/-- Settles O13: a legal word's line is its command's, an illegal word's its digits. -/
theorem assemblingAWordsLineGivesTheWord : Obligations.AssemblingAWordsLineGivesTheWord := by
  intro w
  cases hd : decode w with
  | command i =>
    obtain ⟨hwf, hw⟩ := encode_of_decode hd
    simp only [wordLine, hd, assembleWord_of_command (assemble_asmText hwf), hw]
  | illegal why => simp only [wordLine, hd, assembleWord_wordText]

end Sys2Proof.Laws
end

section
/-! DERIVE, and what DERIVE and DPACK share: the check of the parameters and the derived set (40_derive.md R100, R103,
R107, R108). -/

namespace Sys2Proof.Laws

open Sys2Proof.Machine Sys2Proof.Safety

/-! The check of the parameters (R107). -/

theorem finitePositive_iff {x : Binary64} : finitePositive x = true ↔ isFinite x = true ∧ 0 < val x := by
  rw [finitePositive, Bool.and_eq_true]
  exact and_congr_right fgt_zero_iff

/-- What R107 asks of a parameter, in terms of its value. -/
def ValidParam (p : Params) (n : ParamName) : Prop := isFinite (p.get n) = true ∧ (n = .gain ∨ 0 < val (p.get n))

section

variable {p : Params}

theorem validParam_gain_iff : ValidParam p .gain ↔ isFinite p.gain = true := by
  simp [ValidParam, Params.get]

theorem validParam_iff_finitePositive {n : ParamName} (hn : n ≠ .gain) :
    ValidParam p n ↔ finitePositive (p.get n) = true := by
  simp [ValidParam, finitePositive_iff, hn]

theorem validParam_freq_iff : ValidParam p .freq ↔ finitePositive p.freq = true :=
  validParam_iff_finitePositive (by decide)

theorem validParam_rate_iff : ValidParam p .rate ↔ finitePositive p.rate = true :=
  validParam_iff_finitePositive (by decide)

theorem validParam_q_iff : ValidParam p .q ↔ finitePositive p.q = true :=
  validParam_iff_finitePositive (by decide)

theorem firstInvalidParam_eq_none (h : ∀ n, ValidParam p n) : firstInvalidParam p = none := by
  simp [firstInvalidParam, validParam_gain_iff.mp (h _), validParam_freq_iff.mp (h _), validParam_rate_iff.mp (h _),
    validParam_q_iff.mp (h _)]

/-- An invalid parameter with none before it in the order of 10_state.md R29 is the first. -/
theorem firstInvalidParam_eq_some {n : ParamName} (hn : ¬ ValidParam p n)
    (hbelow : ∀ k, paramNum k < paramNum n → ValidParam p k) : firstInvalidParam p = some n := by
  unfold firstInvalidParam
  cases n with
  | gain => simp [mt validParam_gain_iff.mpr hn]
  | freq =>
    have hgain := validParam_gain_iff.mp (hbelow .gain (by decide))
    simp [hgain, mt validParam_freq_iff.mpr hn]
  | rate =>
    have hgain := validParam_gain_iff.mp (hbelow .gain (by decide))
    have hfreq := validParam_freq_iff.mp (hbelow .freq (by decide))
    simp [hgain, hfreq, mt validParam_rate_iff.mpr hn]
  | q =>
    have hgain := validParam_gain_iff.mp (hbelow .gain (by decide))
    have hfreq := validParam_freq_iff.mp (hbelow .freq (by decide))
    have hrate := validParam_rate_iff.mp (hbelow .rate (by decide))
    simp [hgain, hfreq, hrate, mt validParam_q_iff.mpr hn]

end

/-! The completion of DERIVE and DPACK. -/

theorem finishedOk_completeOk {s u : State} (h : u.status = s.status) : FinishedOk s (completeOk u) := by
  constructor <;> simp [h]

/-- Quantization has causes of its own. -/
theorem statusCause_quantizeSet_ne (l : Layout) (m : Mode) (c : PerSlot Binary64) (f : State → State) (s : State) :
    statusCause (quantizeSet l m c f s).status ≠ 2#3 := by
  rcases check_passes_or_fails m (firstFailing c) with hok | ⟨rfl, ⟨i, e⟩, he⟩
  · simp [quantizeSet_ok hok]
  · have hcode := quantCause_code (firstFailing_eq_some.mp he).1
    rw [quantizeSet_strict_error he, raiseCmdError_status, statusCause_setReport]
    rcases hcode with h | h | h <;> rw [h] <;> decide

section

variable {s : State} {x : Snapshot} {i : Instr} {m : Mode}

/-- Both commands check the parameters before work that never reports cause 2. -/
theorem exec_eq_ifParamsValid (hx : s.pend = some x) (hi : i = .derive m ∨ ∃ l, i = .dpack l m) :
    ∃ work, exec i s = .next (ifParamsValid m x.params s work) ∧ statusCause work.status ≠ 2#3 := by
  rcases hi with rfl | ⟨l, rfl⟩
  · exact ⟨_, exec_derive hx, by simp⟩
  · exact ⟨_, exec_dpack hx, statusCause_quantizeSet_ne _ _ _ _ _⟩

/-- In reference mode both commands store the derived set. -/
theorem exec_reference_stores_derive (hx : s.pend = some x)
    (hi : i = .derive .reference ∨ ∃ l, i = .dpack l .reference) :
    ∃ t, exec i s = .next t ∧ t.coefs = derive Config.mathFns x.params := by
  rcases hi with rfl | ⟨l, rfl⟩
  · exact ⟨_, exec_derive hx, by rw [ifParamsValid_ok (.inl rfl)]; rfl⟩
  · exact ⟨_, exec_dpack hx, by rw [ifParamsValid_ok (.inl rfl), quantizeSet_ok (.inl rfl)]; rfl⟩

end

/-- Settles O27: the check of the parameters passes or fails, and DERIVE completes or reports. -/
theorem deriveWritesTheCoefficients : Obligations.DeriveWritesTheCoefficients := by
  intro s p m hp
  refine ⟨by cases m <;> decide, _, exec_derive hp, ?_⟩
  rcases check_passes_or_fails m (firstInvalidParam p.params) with hok | ⟨rfl, bad, hbad⟩
  · rw [ifParamsValid_ok hok]
    refine ⟨⟨rfl, rfl, rfl⟩, rfl, rfl, rfl, fun bad hm hbad => ?_, fun _ => ⟨?_, rfl⟩⟩
    · simp [hm, hbad] at hok
    · exact finishedOk_completeOk rfl
  · rw [ifParamsValid_strict_error hbad]
    refine ⟨⟨rfl, rfl, rfl⟩, rfl, rfl, rfl, fun bad' _ hbad' => ?_, fun hok => ?_⟩
    · obtain rfl : bad = bad' := Option.some.inj (hbad.symm.trans hbad')
      exact ⟨finishedErr_raiseCmdError .invalidParam (paramIndex bad) s, rfl⟩
    · simp [hbad] at hok
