-- ==== Sys2Proof/Machine/Mac.lean ====
section
/-! DEFINITION. The keyed MAC derivation engine and its command MACN (42_mac.md R125 to R131). -/

namespace Sys2Proof.Machine

/-- `buf[31] <- buf[31] | 0x80` (R126). -/
def macTerminate (buf : List Byte) : List Byte := buf.set 31 (byteAt buf 31 ||| 0x80)

/-- `buf[8 .. 11] <- bytesLE32( LE32(buf[8 .. 11]) xor (8 * L) )` (R126). -/
def macLength (L : Nat) (buf : List Byte) : List Byte :=
  buf.take 8 ++ bytesLE32 (le32 buf 8 ^^^ BitVec.ofNat 32 (8 * L)) ++ buf.drop 12

/-- The 32-byte buffer (R126), of a message of length L. -/
def macBuffer (S : Inputs) (L : Nat) : List Byte :=
  macLength L (macTerminate (msgBytes S L ++ zeros (32 - L)))

/-- k1 and k2 (R127): the secret encrypted under each half of the buffer. -/
def macK1 (secret : Word64) (buf : List Byte) : Word64 := speck64 secret (keyWords32 (slice buf 0 16))

/-- See `macK1`. -/
def macK2 (secret : Word64) (buf : List Byte) : Word64 := speck64 secret (keyWords32 (slice buf 16 16))

/-- The derived key `K <- bytesLE64(k1) ++ bytesLE64(k2)` (R127). -/
def macKey (secret : Word64) (buf : List Byte) : List Byte :=
  bytesLE64 (macK1 secret buf) ++ bytesLE64 (macK2 secret buf)

/-- The MAC (R128): the secret encrypted under the derived key, with no feed-forward. -/
def mac (secret : Word64) (buf : List Byte) : Word64 := speck64 secret (keyWords32 (macKey secret buf))

/-- MACN's result (R129): LEN is L and NBLK is 3. -/
def resultMacn (S : Inputs) : CommandResult :=
  let L := effLen S Config.macCap
  result64 (mac (seed64 S) (macBuffer S L)) L 3

/-- MACN, CMD = 0x00000007 (R129): accepted or rejected with BUSY (R136). Its completion commits
`resultMacn` of the snapshot. -/
def execMacn (s : State) : Host.Outcome State Fault Refusal := .next (s.mapEngine (Engine.issue .macn))

end Sys2Proof.Machine
end

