/-- R54 and R145: an access to the window that is not 32 bits wide, or not 4-byte aligned, stops the host that
made it with BusError(off); the engine, every other host and the turns to come are as they were. And "the faulted
host takes no further step": a later turn of its changes nothing but the turns to come. -/
def Obligations.MalformedAccessFaultsItsHost : Prop :=
  ∀ (s : State) (h : Nat) (a : HostAgent), s.nextTurn = .host h → s.hosts[h]? = some a →
    (∀ off size : Nat, off < 0x100 → (size ≠ 4 ∨ off % 4 ≠ 0) →
      ((∃ x, a.fetch = some (.busRead (Config.base + off) size x)) ∨
        (∃ v, a.fetch = some (.busWrite (Config.base + off) size v))) →
      ∃ t, step s = .next t ∧ t.engine = s.engine ∧ t.turns = s.turns.tail ∧
        t.hosts = s.hosts.set h { a with fault := some (.busError off) }) ∧
    (a.fault ≠ none → step s = .next { s with turns := s.turns.tail })

/-! ## Commands: acceptance, rejection, completion (60_exceptions.md) -/

/-- R136, R140 and R141: what a CMD write of `v` does. While BUSY it is rejected with code 3; else with code 2 if
v[31:4] is not 0; else with code 1 if v[3:0] is not in 1..7. A rejection sets ERR, keeps the first code, and
changes nothing else. -/
def Obligations.CmdWriteRejections : Prop :=
  ∀ (s : State) (v : Word) (code : Nibble),
    ((s.engine.status.busy = true ∧ code = 3) ∨
      (s.engine.status.busy = false ∧ v.extractLsb' 4 28 ≠ 0 ∧ code = 2) ∨
      (s.engine.status.busy = false ∧ v.extractLsb' 4 28 = 0 ∧
        ((v.extractLsb' 0 4).toNat = 0 ∨ 8 ≤ (v.extractLsb' 0 4).toNat) ∧ code = 1)) →
    writeWindow 0x00C v s = .next (s.withEngine { s.engine with
      status := { s.engine.status with
        err := true
        errcode := if s.engine.status.err then s.engine.status.errcode else code } })

/-- R137: a CMD write of a legal word while BUSY = 0 copies the input registers into the snapshot, records the
opcode, sets BUSY, clears DONE, and changes nothing else. -/
def Obligations.CmdWriteAcceptance : Prop :=
  ∀ (s : State) (v : Word) (i : Instr),
    s.engine.status.busy = false → v.extractLsb' 4 28 = 0 → v.extractLsb' 0 4 = opcode i →
    writeWindow 0x00C v s = .next (s.withEngine { s.engine with
      inflight := some { op := i, snap := s.engine.inputs }
      status := { s.engine.status with busy := true, done := false, lastop := v.extractLsb' 0 4 } })

/-- The engine's turn with a command in flight commits the command's result, sets DONE, clears BUSY and discards the
record, all in this one step (R139); nothing else of the engine, and no host, changes. That with no turn fixed any
more it is this completion that is taken first is the model's choice (notes/assumptions/5, DESIGN CHOICE): R138 says
only that an enabled completion is eventually taken. -/
def Obligations.CompletionCommitsInOneStep : Prop :=
  ∀ (s : State) (f : InFlight),
    s.engine.inflight = some f → (s.turns.head? = some .engine ∨ s.turns = []) →
    step s = .next { s with
      turns := s.turns.tail
      engine := { s.engine with
        res := (result f.op f.snap).res
        info := (result f.op f.snap).info
        status := { s.engine.status with busy := false, done := true }
        inflight := none } }

/-- ENC64 (R94), from its CMD write to its completion: with BUSY = 0 the command is accepted, and its completion
leaves `Speck64(DATA1:DATA0, KEY0..KEY3)` in RES1:RES0, zero in RES2 and RES3, LEN 0 and NBLK 1. -/
def Obligations.Enc64RunsToItsResult : Prop :=
  ∀ s : State, s.engine.status.busy = false →
    ∃ t, exec .enc64 s = .next t ∧ encode .enc64 = 0x00000001 ∧
      t = s.withEngine { s.engine with
        inflight := some { op := .enc64, snap := s.engine.inputs }
        status := { s.engine.status with busy := true, done := false, lastop := 0x1 } } ∧
      (let S := s.engine.inputs
       let r := speck64 (S.data[1] ++ S.data[0]) { q0 := S.key[0], q1 := S.key[1], q2 := S.key[2], q3 := S.key[3] }
       t.engine.complete = { s.engine with
         inflight := none
         status := { s.engine.status with busy := false, done := true, lastop := 0x1 }
         res := #v[r.extractLsb' 0 32, r.extractLsb' 32 32, 0, 0]
         info := { len := 0, nblk := 1 } })

/-- ENC128 (R97), from its CMD write to its completion. -/
def Obligations.Enc128RunsToItsResult : Prop :=
  ∀ s : State, s.engine.status.busy = false →
    ∃ t, exec .enc128 s = .next t ∧ encode .enc128 = 0x00000002 ∧
      t = s.withEngine { s.engine with
        inflight := some { op := .enc128, snap := s.engine.inputs }
        status := { s.engine.status with busy := true, done := false, lastop := 0x2 } } ∧
      (let S := s.engine.inputs
       let y := speck128 { h0 := S.data[1] ++ S.data[0], h1 := S.data[3] ++ S.data[2] }
         { q0 := S.key[1] ++ S.key[0], q1 := S.key[3] ++ S.key[2]
           q2 := S.key[5] ++ S.key[4], q3 := S.key[7] ++ S.key[6] }
       t.engine.complete = { s.engine with
         inflight := none
         status := { s.engine.status with busy := false, done := true, lastop := 0x2 }
         res := #v[y.h0.extractLsb' 0 32, y.h0.extractLsb' 32 32, y.h1.extractLsb' 0 32, y.h1.extractLsb' 32 32]
         info := { len := 0, nblk := 1 } })

/-- ENCCK (R100), from its CMD write to its completion. -/
def Obligations.EncckRunsToItsResult : Prop :=
  ∀ s : State, s.engine.status.busy = false →
    ∃ t, exec .encck s = .next t ∧ encode .encck = 0x00000003 ∧
      t = s.withEngine { s.engine with
        inflight := some { op := .encck, snap := s.engine.inputs }
        status := { s.engine.status with busy := true, done := false, lastop := 0x3 } } ∧
      (let S := s.engine.inputs
       let c := chaskey12 { q0 := S.data[0], q1 := S.data[1], q2 := S.data[2], q3 := S.data[3] }
         { q0 := S.key[0], q1 := S.key[1], q2 := S.key[2], q3 := S.key[3] }
       t.engine.complete = { s.engine with
         inflight := none
         status := { s.engine.status with busy := false, done := true, lastop := 0x3 }
         res := #v[c.q0, c.q1, c.q2, c.q3]
         info := { len := 0, nblk := 1 } })

/-- HASHN (R112), from its CMD write to its completion: H starts as zext_64(SEED0), takes one Davies–Meyer step
with Speck64 per 16-byte block, and ends in RES1:RES0. -/
def Obligations.HashnRunsToItsResult : Prop :=
  ∀ s : State, s.engine.status.busy = false →
    ∃ t, exec .hashn s = .next t ∧ encode .hashn = 0x00000004 ∧
      t = s.withEngine { s.engine with
        inflight := some { op := .hashn, snap := s.engine.inputs }
        status := { s.engine.status with busy := true, done := false, lastop := 0x4 } } ∧
      (let S := s.engine.inputs
       let p := padBlocks S 16
       let H := p.blocks.foldl
         (fun H b => H ^^^ speck64 H { q0 := le32 b 0, q1 := le32 b 4, q2 := le32 b 8, q3 := le32 b 12 })
         (S.seed[0].setWidth 64)
       t.engine.complete = { s.engine with
         inflight := none
         status := { s.engine.status with busy := false, done := true, lastop := 0x4 }
         res := #v[H.extractLsb' 0 32, H.extractLsb' 32 32, 0, 0]
         info := { len := BitVec.ofNat 7 p.len, nblk := BitVec.ofNat 4 p.blocks.length } })

/-- HASHWS (R115), from its CMD write to its completion, for whatever values the two domain constants have. -/
def Obligations.HashwsRunsToItsResult : Prop :=
  ∀ s : State, s.engine.status.busy = false →
    ∃ t, exec .hashws s = .next t ∧ encode .hashws = 0x00000005 ∧
      t = s.withEngine { s.engine with
        inflight := some { op := .hashws, snap := s.engine.inputs }
        status := { s.engine.status with busy := true, done := false, lastop := 0x5 } } ∧
      (let S := s.engine.inputs
       let p := padBlocks S 32
       let seed : Word64 := S.seed[1] ++ S.seed[0]
       let H := p.blocks.foldl
         (fun (H : Pair) b =>
           let c := speck128 H { q0 := le64 b 0, q1 := le64 b 8, q2 := le64 b 16, q3 := le64 b 24 }
           { h0 := H.h0 ^^^ c.h0, h1 := H.h1 ^^^ c.h1 })
         { h0 := Config.wconstB ^^^ seed, h1 := Config.wconstD ^^^ seed }
       t.engine.complete = { s.engine with
         inflight := none
         status := { s.engine.status with busy := false, done := true, lastop := 0x5 }
         res := #v[H.h0.extractLsb' 0 32, H.h0.extractLsb' 32 32, H.h1.extractLsb' 0 32, H.h1.extractLsb' 32 32]
         info := { len := BitVec.ofNat 7 p.len, nblk := BitVec.ofNat 4 p.blocks.length } })

/-- HASHWC (R118), from its CMD write to its completion, for whatever values the two domain constants have. -/
def Obligations.HashwcRunsToItsResult : Prop :=
  ∀ s : State, s.engine.status.busy = false →
    ∃ t, exec .hashwc s = .next t ∧ encode .hashwc = 0x00000006 ∧
      t = s.withEngine { s.engine with
        inflight := some { op := .hashwc, snap := s.engine.inputs }
        status := { s.engine.status with busy := true, done := false, lastop := 0x6 } } ∧
      (let S := s.engine.inputs
       let p := padBlocks S 16
       let seed : Word64 := S.seed[1] ++ S.seed[0]
       let H := p.blocks.foldl
         (fun (H : Pair) b =>
           let c := chaskey12
             { q0 := H.h0.extractLsb' 0 32, q1 := H.h0.extractLsb' 32 32
               q2 := H.h1.extractLsb' 0 32, q3 := H.h1.extractLsb' 32 32 }
             { q0 := le32 b 0, q1 := le32 b 4, q2 := le32 b 8, q3 := le32 b 12 }
           { h0 := H.h0 ^^^ (c.q1 ++ c.q0), h1 := H.h1 ^^^ (c.q3 ++ c.q2) })
         { h0 := Config.wconstB ^^^ seed, h1 := Config.wconstD ^^^ seed }
       t.engine.complete = { s.engine with
         inflight := none
         status := { s.engine.status with busy := false, done := true, lastop := 0x6 }
         res := #v[H.h0.extractLsb' 0 32, H.h0.extractLsb' 32 32, H.h1.extractLsb' 0 32, H.h1.extractLsb' 32 32]
         info := { len := BitVec.ofNat 7 p.len, nblk := BitVec.ofNat 4 p.blocks.length } })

* * *

Wherever a line in the records contains the word "Prop", copy that line.

#### Result of this exercise:
def ValidParam (p : Params) (n : ParamName) : Prop := isFinite (p.get n) = true ∧ (n = .gain ∨ 0 < val (p.get n))
def Obligations.MalformedAccessFaultsItsHost : Prop :=
def Obligations.CmdWriteRejections : Prop :=
def Obligations.CmdWriteAcceptance : Prop :=
def Obligations.CompletionCommitsInOneStep : Prop :=
def Obligations.Enc64RunsToItsResult : Prop :=
def Obligations.Enc128RunsToItsResult : Prop :=
def Obligations.EncckRunsToItsResult : Prop :=
def Obligations.HashnRunsToItsResult : Prop :=
def Obligations.HashwsRunsToItsResult : Prop :=
def Obligations.HashwcRunsToItsResult : Prop :=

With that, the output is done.